More on vowel category learning

I came across two more papers that are very much worth taking a look at if you are interested in modeling vowel category learning. This paper by Schwartz and colleagues proposes a model of speech perception with what looks like an interesting connection between production and perception. Relevant to our concerns, it has a brief discussion to feature economy in vowels, with an early Ohala reference, and also some fascinating data on speaker-to-speaker variation in vowel height boundaries (which is correlated with production differences!) This paper by Sonderegger and Yu proposes a Bayesian analysis of compensation for coarticulation, and discusses some possible extensions to the modeling of change at the end. It builds on the work by Feldman and colleagues that I mentioned in class.

Feature economy in vowels?

Seth Cable and Brian Dillon had some interesting comments and questions about feature economy in vowels. I’ve pasted in the discussion below, and just want to add some references here.

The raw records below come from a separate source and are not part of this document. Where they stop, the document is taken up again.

/-- Writes a hint of a tenant. -/
def setHint (t coll : Nat) (mac : Digest) (kind addr len : Nat) (s : State) : State :=
  match shareOf s t with
  | none => s
  | some x =>
    let set := hintSet x coll mac
    let mine (h : Hint) : Bool := h.tenant == t && h.set == set
    let w := hintWay (s.idx.hints.filter mine) (fun h => hintIs h t set coll mac)
    let new : Hint := { tenant := t, set := set, way := w.1, check := hintCheck mac, coll := coll, kind := kind, ref := true, addr := addr,
                        len := len }
    let kept := s.idx.hints.filter (fun h => !(mine h && h.way == w.1))
    { s with idx := { s.idx with hints := mapIf (fun h => mine h && w.2.contains h.way) (fun h => { h with ref := false }) kept ++ [new] } }

/-- Clears the hint of a key. -/
def clearHint (t coll : Nat) (mac : Digest) (s : State) : State :=
  match shareOf s t with
  | none => s
  | some x => { s with idx := { s.idx with hints := dropIf (fun h => hintIs h t (hintSet x coll mac) coll mac) s.idx.hints } }

/-- The walk-end update for the leaf entry found, an entry of kind 2 with the address of its leaf page: 0, "none", while no page holds it
(06 R159; log entry 129). -/
def walkEnd (t coll : Nat) (mac : Digest) (o : Option Obj) (leaf : Nat) (s : State) : State :=
  match o with
  | none => clearHint t coll mac s
  | some x =>
    match leafKind x with
    | 3 => clearHint t coll mac s
    | 2 => setHint t coll mac 2 (leaf % 2 ^ 48) 0 s
    | _ =>
      match firstExtent x with
      | some e => setHint t coll mac 1 (e.1 % 2 ^ 48) (e.2 - 1) s
      | none => clearHint t coll mac s

/-- The walk-end update of a command that has walked to a key of a collection: the object, or none, with the leaf that covers it. -/
def walkEnded (c : Coll) (mac : Digest) (o : Option Obj) (s : State) : State :=
  walkEnd c.tenant c.num mac o (leafAddr (partAt s c.shard (macPart mac)) c.tenant c.num mac) s

/-- The hints of a tenant are cleared (06 R158, R159). -/
def clearHints (t : Nat) (s : State) : State := { s with idx := { s.idx with hints := dropIf (fun h => h.tenant == t) s.idx.hints } }

/-- A GET's probe counts while run-ahead is enabled (06 R159; 02 R50). -/
def countProbe (t : Nat) (s : State) : State :=
  if pIdxRunahead s % 2 = 1 then
    { s with obj := { s.obj with tenants := mapIf (fun y => y.num == t) (fun y => { y with probes := y.probes + 1 }) s.obj.tenants } }
  else s

/-- The decoy walk of a tenant for a key it does not see: in the shard of the collection named where that is its own, else of its first
collection, else shard 0 (02 R50; 06 R159; log entry 130). -/
def decoyWalk (t coll : Nat) (mac : Digest) (s : State) : State :=
  let own := s.obj.colls.find? (fun c => c.tenant == t && c.num == coll)
  let shard := ((own.or (s.obj.colls.find? (fun c => c.tenant == t))).map (fun c => c.shard)).getD 0
  clearHint t coll mac (walkTo shard t (macPart mac) coll mac s)

/-! ## Shares (06 R158) -/

/-- The lowest aligned range of 2^k entries that no share occupies, of a table of 2^n entries. -/
def placeShare (s : State) (n k : Nat) : Option Nat :=
  let clash (b : Nat) : Bool := s.idx.shares.any (fun x => decide (b < x.base + 2 ^ x.log2) && decide (x.base < b + 2 ^ k))
  let cands := 0 :: s.idx.shares.map (fun x => roundUp (x.base + 2 ^ x.log2) (2 ^ k))
  match cands.filter (fun b => !clash b && decide (b + 2 ^ k ≤ 2 ^ n)) with
  | [] => none
  | b :: bs => some (bs.foldl min b)

/-- Changes a tenant's share: its old range is freed first, then the new one placed; its hints are cleared (06 R158). None when no
aligned free range exists. -/
def changeShare (t k : Nat) (s : State) : Option State :=
  let s1 := { s with idx := { s.idx with shares := dropIf (fun x => x.tenant == t) s.idx.shares, hints := dropIf (fun h => h.tenant == t) s.idx.hints } }
  if k = 0 then some s1
  else (placeShare s1 (pIdxHintLog2 s) k).map (fun b => { s1 with idx := { s1.idx with shares := s1.idx.shares ++ [{ tenant := t, base := b, log2 := k }] } })

end Machine
end Sys2Proof
end

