-- ==== Sys2Proof/Machine/Network.lean ====
section
/-!
DEFINITION. Network ports: frames and their filter, address traffic, links, flow control, optics (14 R356 to R370; 15 R384).
-/
namespace Sys2Proof
namespace Machine

/-- An event on a MAC: there are 32 (R356). -/
def onMac (n : Nat) (act : State → State) (s : State) : Host.Outcome State Fault Refusal := .next (if 32 ≤ n then s else act s)

/-! ## Addresses (R362, R363) -/

/-- MAC_STATION of a MAC. -/
def stationOf (s : State) (n : Nat) : Nat :=
  let dflt := Config.factoryMac.toNat + n
  bitsOf (layered s (0x02001010 + 256 * n) (dflt % 2 ^ 32)) 0 32 + bitsOf (layered s (0x02001014 + 256 * n) (dflt / 2 ^ 32)) 0 16 * 2 ^ 32

/-- A destination address is a group address: the first bit on the wire. -/
def isGroup (a : BitVec 48) : Bool := a.getLsbD 40

/-- The hash bit of an address: bits 31 to 26 of the CRC-32 of its six bytes, first byte first (R363). -/
def hashIndex (a : BitVec 48) : Nat := crc32 ((List.range 6).map (fun k => BitVec.ofNat 8 (a.toNat / 2 ^ (8 * (5 - k))))) / 2 ^ 26 % 64

/-- MAC_HASH has the bit of an address. -/
def hashHit (s : State) (n : Nat) (a : BitVec 48) : Bool :=
  let i := hashIndex a
  bitsOf (layered s (0x020010B0 + 256 * n + 4 * (i / 32)) 0) (i % 32) 1 == 1

/-- An enabled exact entry equals an address. -/
def exactHit (s : State) (n : Nat) (a : BitVec 48) : Bool :=
  (List.range 8).any (fun e =>
    let lo := layered s (0x02001070 + 256 * n + 8 * e) 0
    let hi := layered s (0x02001074 + 256 * n + 8 * e) 0
    bitsOf hi 31 1 == 1 && bitsOf lo 0 32 + bitsOf hi 0 16 * 2 ^ 32 == a.toNat)

/-- The MACs that TS_PTP_PORT names. -/
def ptpNames (s : State) (n : Nat) : Bool := pTsPtpPort0 s == n || (pTsPtpPort13 s == 1 && pTsPtpPort8 s == n)

/-- The PTP multicast addresses of IEEE 1588. -/
def ptpGroups : List Nat := [0x011B19000000, 0x0180C200000E]

/-- A station address of the partner that this MAC has claimed (18 R452). -/
def claimedStation (s : State) (n : Nat) (a : BitVec 48) : Bool := s.pair.claimed.any (fun x => x.1 == n && Config.partnerStation x.2 == a.toNat)

/-- An address this module answers for on a MAC: its own, or one of its partner's that it has claimed (R362; 18 R452). -/
def answersFor (s : State) (n : Nat) (v6 : Bool) (a : Nat) : Bool :=
  a != 0 && (a == ownAddress s n v6 || s.pair.claimed.any (fun x => x.1 == n && Config.partnerIp v6 x.2 == a))

/-- The destination address filter (R363). A MAC Control frame comes to its own group address and is not filtered (R364). -/
def addressPasses (s : State) (n : Nat) (a : BitVec 48) : Bool :=
  a.toNat == stationOf s n || exactHit s n a || claimedStation s n a || a.toNat == 2 ^ 48 - 1 || (isGroup a && hashHit s n a) ||
  (pMacCtrl1 s n == 1 && !isGroup a) || (pMacCtrl2 s n == 1 && isGroup a) || (ptpNames s n && ptpGroups.contains a.toNat)

/-- The group address of MAC Control frames (IEEE 802.3 Annex 31B). -/
def controlGroup : Nat := 0x0180C2000001

/-- The accepted EtherTypes (R359). -/
def etherOk (s : State) (e : Nat) : Bool :=
  e == 0x0800 || e == 0x86DD || e == 0x0806 || e == 0x8808 || (e == 0x88F7 && pTsPtpCfg8 s == 2)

In a paper in a recent volume, Mackie and Mielke find that feature economy holds of vowel systems that emerge from simulations, even when explicit features aren’t used (!). That paper cites de Boer (2000) on modeling the emergence of vowel inventories, and other work in this vein is cited in the Boersma and Hamann paper we are reading this week (see also B&H for plenty of relevant discussion on dispersion). Brian brings up Mixture of Gaussian models of vowel category learning (see this week’s Kirby paper for further references). I suspect that the intersection between that work and iterated learning that he suggests below hasn’t really been explored yet. Here‘s Brian and colleagues’ Inuktitut paper, and here is a paper that talks about iterated language learning in a Bayesian framework. Also, here is a paper that derives a non-linguistic simplicity bias from a maximally uncommitted prior, and here is a paper that talks about iterated learning using a stipulated simplicity prior (the paper that some of us read with Micheal Lavine of Statistics last year).

*****

From Seth: It occurred to me randomly today that vowel systems aren’t generally model pictures of feature economy. Rather, folks tend to think that there’s strong pressure to keep vowels maximally distinct, leading ideally to a three-vowels system of [high front unrounded], [mid low unrounded] [high back rounded].

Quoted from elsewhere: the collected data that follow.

/-- Reservation Report when admitted. -/
def runResReport (c : NvmeCmd) (ingress : Nat) (s : State) : State :=
  runNv 0x0E c ingress (checkRes c (fun n _ => .ok (n, []))) (fun s => match resNs c s with
    | .ok n => nvDone c.ctx c.cid 0x0E 0 0 (resReport s n) s
    | .error _ => s) s

/-- RESERVATION_REPORT (R108). -/
def execReservationReport (c : NvmeCmd) (s : State) : Host.Outcome State Fault Refusal :=
  .next (nvArrive (.reservationReport c) 0x0E c (checkRes c (fun n _ => .ok (n, []))) (runResReport c) s)

/-- Preempt and abort: the commands that wait for admission of hosts unregistered are aborted. -/
def abortHosts (n : Ns) (hosts : List (BitVec 128)) (s : State) : State :=
  let hit (w : Waiting) : Bool := (hostCmd w.cmd).any (fun x => x.nsid == some n.nsid && meterOf s x.ctx == n.tenant && hosts.contains (hostOf s x.ctx))
  let dead := s.block.waiting.filter hit
  dead.foldl (fun acc w => (hostCmd w.cmd).elim acc (fun x => nvDone x.ctx x.tag 0 nvAborted 0 [] acc))
    { s with block := { s.block with waiting := s.block.waiting.filter (fun w => !hit w) } }

/-- The effect of Reservation Acquire: the reservation's own, and a preempt and abort also aborts the commands that wait of the hosts it preempts
(R108). -/
def actAcquire (c : NvmeCmd) (action : BitVec 3) (f : Ns → BitVec 128 → Except Nat ResEffect) (s : State) : State :=
  let s1 := actRes 0x11 c f s
  match action.toNat, resNs c s with
  | 2, .ok n => match f n (hostOf s c.ctx) with
    | .ok (m, _) => abortHosts n ((otherHosts n (hostOf s c.ctx)).filter (fun h => !registered m h)) s1
    | .error _ => s1
  | _, _ => s1

/-- Reservation Acquire when admitted. -/
def runResAcquire (c : NvmeCmd) (action : BitVec 3) (ignoreKey : Bool) (rtype : Byte) (crkey prkey : Word64) (ingress : Nat) (s : State) : State :=
  let f (n : Ns) (h : BitVec 128) : Except Nat ResEffect := acquireEffect n h action ignoreKey rtype crkey prkey
  runNv 0x11 c ingress (checkRes c f) (actAcquire c action f) s

/-- RESERVATION_ACQUIRE (R108). -/
def execReservationAcquire (c : NvmeCmd) (action : BitVec 3) (ignoreKey : Bool) (rtype : Byte) (crkey prkey : Word64) (s : State) :
    Host.Outcome State Fault Refusal :=
  .next (nvArrive (.reservationAcquire c action ignoreKey rtype crkey prkey) 0x11 c
    (checkRes c (fun n h => acquireEffect n h action ignoreKey rtype crkey prkey))
    (runResAcquire c action ignoreKey rtype crkey prkey) s)

/-- Reservation Release when admitted. -/
def runResRelease (c : NvmeCmd) (action : BitVec 3) (ignoreKey : Bool) (rtype : Byte) (crkey : Word64) (ingress : Nat) (s : State) : State :=
  let f (n : Ns) (h : BitVec 128) : Except Nat ResEffect := releaseEffect n h action ignoreKey rtype crkey
  runNv 0x15 c ingress (checkRes c f) (actRes 0x15 c f) s

/-- RESERVATION_RELEASE (R108). -/
def execReservationRelease (c : NvmeCmd) (action : BitVec 3) (ignoreKey : Bool) (rtype : Byte) (crkey : Word64) (s : State) :
    Host.Outcome State Fault Refusal :=
  .next (nvArrive (.reservationRelease c action ignoreKey rtype crkey) 0x15 c
    (checkRes c (fun n h => releaseEffect n h action ignoreKey rtype crkey))
    (runResRelease c action ignoreKey rtype crkey) s)

end Machine
end Sys2Proof
end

In fact, my hunch is that its comparatively rare for vowel systems to be perfectly economical wrt features, so that the language exhibits every possible combination of [+/- front], [+/- high], [+/- round].

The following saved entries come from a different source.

/-- What a host command does when it is admitted, from its ingress stamp (04 R105). -/
def perform (i : Instr) (t : Nat) (s : State) : State :=
  match i with
  | .connect c => runConnect c t s
  | .disconnect c k => runDisconnect c k t s
  | .propertyGet c o => runPropertyGet c o t s
  | .propertySet c o v => runPropertySet c o v t s
  | .getLogPage c l => runGetLogPage c l t s
  | .identify c a b => runIdentify c a b t s
  | .abort c a b => runAbort c a b t s
  | .setFeatures c f sv v => runSetFeatures c f sv v t s
  | .getFeatures c f => runGetFeatures c f t s
  | .asynchronousEventRequest c => runAer c t s
  | .namespaceCreate c d => runNsCreate c d t s
  | .namespaceDelete c => runNsDelete c t s
  | .keepAlive c => runKeepAlive c t s
  | .formatNvm c f => runFormat c f t s
  | .sanitize c a u => runSanitize c a u t s
  | .flush c => runFlush c t s
  | .nvmeWrite c a n f p d pi => runWrite c a n f p d pi t s
  | .nvmeRead c a n p => runRead c a n p t s
  | .compare c a n p d pi => runCompare c a n p d pi t s
  | .writeZeroes c a n => runWriteZeroes c a n t s
  | .datasetManagement c d r => runDsm c d r t s
  | .nvmeVerify c a n p => runNvVerify c a n p t s
  | .reservationRegister c a g p k n => runResRegister c a g p k n t s
  | .reservationReport c => runResReport c t s
  | .reservationAcquire c a g r k p => runResAcquire c a g r k p t s
  | .reservationRelease c a g r k => runResRelease c a g r k t s
  | .put q c b => runPut (queueSrc s q t) c b s
  | .putPart q c b => runPutPart (queueSrc s q t) c b s
  | .putAbort q c => runPutAbort (queueSrc s q t) c s
  | .sealObject q c b => runSeal (queueSrc s q t) c b s
  | .get q c b => runGet (queueSrc s q t) q c b s
  | .head q c => runHead (queueSrc s q t) c s
  | .list q c b => runList (queueSrc s q t) c b s
  | .delete q c => runDelete (queueSrc s q t) c s
  | .copy q c b => runCopy (queueSrc s q t) c b s
  | .hold q c b => runHold (queueSrc s q t) c b s
  | .release q c b => runRelease (queueSrc s q t) c b s
  | .stopper q c b => runStopper (queueSrc s q t) c b s
  | .verify q c => runVerify (queueSrc s q t) c s
  | .collCreate q c b => runCollCreate (queueSrc s q t) c b s
  | .collDelete q c => runCollDelete (queueSrc s q t) c s
  | _ => s

/-- A waiting command is answered in Keep-safe service, forwarded to the owner of its shard, or performed (04 R105; 18 R448; 21 R494). -/
def runWaiter (w : Waiting) (s : State) : State :=
  match w.cmd, hostCmd w.cmd with
  | .uopRelay c cap b, _ => (connAt s c.mbx).elim s (fun x => runRelay x c cap b w.ingress s)
  | _, none => s
  | _, some c =>
    if s.pwr.keepSafe then keepSafeAnswer w.cmd c s
    else if forPartner s c then forwardCmd w.cmd c s
    else actEnds (needsDrives (downAnswer w.cmd c) (perform w.cmd w.ingress) (takeIn w.cmd c s))

/-- A waiting command that the scheduler has served runs as of its ingress: its locks are those of that instant (05 R141, R142). What has
lapsed stays while a command waits that came before. -/
def runWaiting (w : Waiting) (s : State) : State :=
  let s1 := runWaiter w { s with obj := { s.obj with ingress := some (w.ingress, w.custody) } }
  let met (l : Lapsed) : Bool := s1.block.waiting.any (fun x => decide (x.ingress < l.at_))
  { s1 with obj := { s1.obj with ingress := none, lapsed := s1.obj.lapsed.filter met } }

/-- ADMIT_COMMAND: the command the scheduler serves next takes an operation and runs; with none that may be admitted nothing happens
(R105; 15 R380 to R383). -/
def execAdmitCommand (s : State) : Host.Outcome State Fault Refusal :=
  .next (match admitPick s (fun t => (quietOf s t).isNone) with
    | some x => runWaiting x.1 (admServe x s)
    | none => s)

/-- A completion may leave: a module of a pair completes a host's command only while it holds its lease (18 R450). -/
def mayComplete (s : State) (h : Held) : Bool :=
  match h.msg.port with
  | .ctx _ => leaseOk s
  | _ => true

/-- NOT_VISIBLE_RELEASE: an answer held for its time class leaves once its instant has come (02 R51, R52). -/
def execNotVisibleRelease (id : Nat) (s : State) : Host.Outcome State Fault Refusal :=
  .next (match s.held.find? (fun h => h.id == id) with
    | some h =>
      if h.nv && decide (h.notBefore ≤ now s) && mayComplete s h then leave h.msg h.remote { s with held := dropIf (fun x => x.id == id) s.held } else s
    | none => s)

/-! ## The end of a VERIFY and of a GET (05 R137, R143; 09 R241) -/

/-- A completion with a payload (05 Table 5.3). -/
def withPayload (m : Msg) (p : Flds) : Msg :=
  { m with body := m.body.take 6 ++ [(4, sizeFlds p), (4, 0)] ++ m.body.drop 8 ++ p }

/-- The finding of a VERIFY (05 R143). -/
def verifyResult (s : State) (coll : Nat) (mac : Digest) (repaired : Bool) : Nat :=
  match objAt s coll mac with
  | none => if repaired then 1 else 0
  | some o =>
    let wrong := match o.whip with
      | some w => w.sha2 != Config.sha256 (objValue o) || w.sha3 != Config.sha3 (objValue o)
      | none => false
    if rangeLost s o 0 (objSize o) || wrong then 2 else if repaired then 1 else 0

/-- A VERIFY ends: its Fixity entry carries the read point, and its completion the finding. -/
def endVerify (h : Held) (tenant coll : Nat) (mac : Digest) (caller : Nat) (point : CStamp) (s : State) : State :=
  let r := verifyResult s coll mac h.repaired
  let (e, s1) := appendEntry tenant 0x0013 point [(2, coll), (1, r), (1, caller), (4, 0), (32, mac.toNat)] s
  leave (withPayload h.msg ([(1, r), (7, 0)] ++ kstampFlds (kstamp s) ++ [(8, entryPos e)])) h.remote s1

/-- The parts that a SEAL read back have passed the digest engine (05 R134). -/
def readBackDone (coll : Nat) (mac : Digest) (s : State) : State :=
  match objAt s coll mac with
  | some o => putObj { o with digested := o.parts.length } s
  | none => s

/-- A GET that completes notes its second, at most once in 3,600 s (05 R137). -/
def noteRead (coll : Nat) (mac : Digest) (s : State) : State :=
  let t := custodySec s
  let hit (o : Obj) : Bool := o.coll == coll && o.mac == mac && (o.lastRead == 0 || decide (o.lastRead + 3600 ≤ t))
  { s with obj := { s.obj with objs := mapIf hit (fun o => { o with lastRead := t }) s.obj.objs } }

/-! ## Later phases of long acts -/

/-- A lock in force in a collection or on an object of a tenant: the status that refuses its erasure, E_STOPPER before E_HELD, and
E_UNANCHORED where only locks past their expiry bind while Custody Time is unanchored (05 R125, R146; 03 R75). -/
def eraseRefusal (s : State) (p : LockList → Bool) : Option Nat :=
  let ls := ((s.obj.locks.filter p).map (fun l => l.locks)).flatten.filter (lockForce s)
  let live := ls.filter (fun l => !lockPast s l)
  if ls.isEmpty then none
  else if live.any isStopper then some eStopper
  else if !live.isEmpty then some eHeld
  else some eUnanchored

/-- The locks of a tenant's collections. -/
def tenantLocks (s : State) (t : Nat) (l : LockList) : Bool := (collAt s l.coll).any (fun c => c.tenant == t)

/-- Every session and connection of a tenant and of its grants closes (05 R146 X3). -/
def closeTenant (t : Nat) (s : State) : State :=
  closeConns (fun c => c.who.tenant? == some t) (closeAll eSession (fun c => c.who.tenant? == some t) s)

/-- Answers E_NOT_VISIBLE to a command that an erasure suspended (05 R146). -/
def refuseWaiting (w : Waiting) (s : State) : State :=
  match hostCmd w.cmd with
  | none => s
  | some c =>
    if c.uop then
      let op := keepSafeAnswer.uopOp w.cmd
      let m := msg (.ctx c.ctx) .uop op c.tag eNotVisible (uopBody op c.tag 0 eNotVisible noStamp [])
      hold { heldAt m (nvInstant s w.ingress (uopDelay s op)) with nv := true, nvDelay := uopDelay s op } s
    else nvRefuse c.ctx c.tag 0 w.ingress nvInvalidNs s

/-- The partner is told the phase of a tenant erasure, with what its act runs on (05 R146; 18 Table 18.1). -/
def tellErasure (t phase : Nat) (q : QCtx) (s : State) : State :=
  pairState 7 ([(1, 2), (2, t), (1, phase), (32, q.id.toNat), (32, q.body.toNat)] ++ q.signers.map (fun k => (32, k.toNat))) s

/-- Sets the phase of a tenant erasure, recorded in both vaults (05 R146; 18 Table 18.1). -/
def erasePhase (t phase : Nat) (q : QCtx) (s : State) : State :=
  let put (l : List Erasure) : List Erasure := putBy (fun e => e.tenant == t) { tenant := t, phase := phase, q := q } l
  tellErasure t phase q { s with obj := { s.obj with erasures := put s.obj.erasures } }

/-- Phase X4 of a tenant erasure: the overwrites on every present member; X5 follows when the banks hold them. -/
def eraseWraps (t : Nat) (q : QCtx) (s : State) : State :=
  let s4 := erasePhase t 4 q s
  let s5 := { s4 with
    obj := { s4.obj with tenants := mapIf (fun x => x.num == t) (fun x => { x with wrap := none, media := none, escrow := none }) s4.obj.tenants },
    block := { s4.block with nss := mapIf (fun n => n.tenant == t) (fun n => { n with salt := none }) s4.block.nss } }
  let (gen, s6) := changeBanks (oweAll 3 s5)
  hold { heldAt jobMsg (now s6) with bank := some (gen, true), job := some (.eraseEnd t q) } s6

/-- What follows an act's closing of sessions goes on once the landing regions of those that a condition selects are drained (13 R342). -/
def afterDrain (p : Ctx → Bool) (job : HeldJob) (run : State → State) (s : State) : State :=
  let d := drainsOf p s
  if d.isEmpty then run s else hold { heldAt jobMsg (now s) with drains := d, job := some job } s

/-- Phase X3 of a tenant erasure: marks, closed sessions, void grants and handles; X4 follows once the sessions' regions are drained. -/
def eraseKeys (t : Nat) (q : QCtx) (s : State) : State :=
  let s1 := erasePhase t 3 q s
  let s2 := { s1 with
    obj := { s1.obj with
      colls := mapIf (fun c => c.tenant == t) (fun c => { c with state := .erasing }) s1.obj.colls,
      objs := mapIf (fun (o : Obj) => o.whip.isNone && (collAt s1 o.coll).any (fun (c : Coll) => c.tenant == t)) (fun o => { o with opener := none }) s1.obj.objs },
    auth := { s1.auth with grants := s1.auth.grants.filter (fun g => !((g.kind = 1 || g.kind = 2) && g.tenant.toNat == t)) } }
  let mine (w : Waiting) : Bool := meterOf s1 (waitCtx w) == t
  let s3 := (s2.block.waiting.filter mine).foldl (fun acc w => refuseWaiting w acc)
    { s2 with block := { s2.block with waiting := s2.block.waiting.filter (fun w => !mine w) } }
  afterDrain (fun c => c.who.tenant? == some t) (.eraseWraps t q) (eraseWraps t q) (closeTenant t s3)

/-- Phase X2 of a tenant erasure: it is refused while a lock is in force, and admission resumes at both modules (05 R146). -/
def eraseCheck (t : Nat) (q : QCtx) (s : State) : State :=
  let s1 := erasePhase t 2 q s
  match eraseRefusal s1 (tenantLocks s1 t) with
  | some e =>
    let s2 := erasePhase t 0 q s1
    qReply q e [] { s2 with obj := { s2.obj with erasures := dropIf (fun x => x.tenant == t) s2.obj.erasures } }
  | none => eraseKeys t q s1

If that’s right, what’s going on here? Is there some kind of countervailing pressure to keep vowels distinct? How can we model the interaction between these two pressures?

****

From Brian: 

If that’s right, what’s going on here? Is there some kind of countervailing pressure to keep vowels distinct?

I think that this is a huge part of this. Vowels that are close together are difficult to discriminate and difficult to acquire phonetic boundaries for and there are a bunch of models that formalize this intuition (Dispersion Theory a la Fleming, Wedel’s agent-based modeling based on communicative efficiency). That’s part of the reason we chose Inuktitut as our test case for modeling the acquisition of vowel categories… with a nice 3/5 vowel system, it’s not too hard to get Mixture Model-type techniques to correctly categorize the vowel space. The difficulty in acquiring vowels in this kind of unsupervised way grows a *lot* when you crowd the space even just a little bit more.

How can we model the interaction between these two pressures?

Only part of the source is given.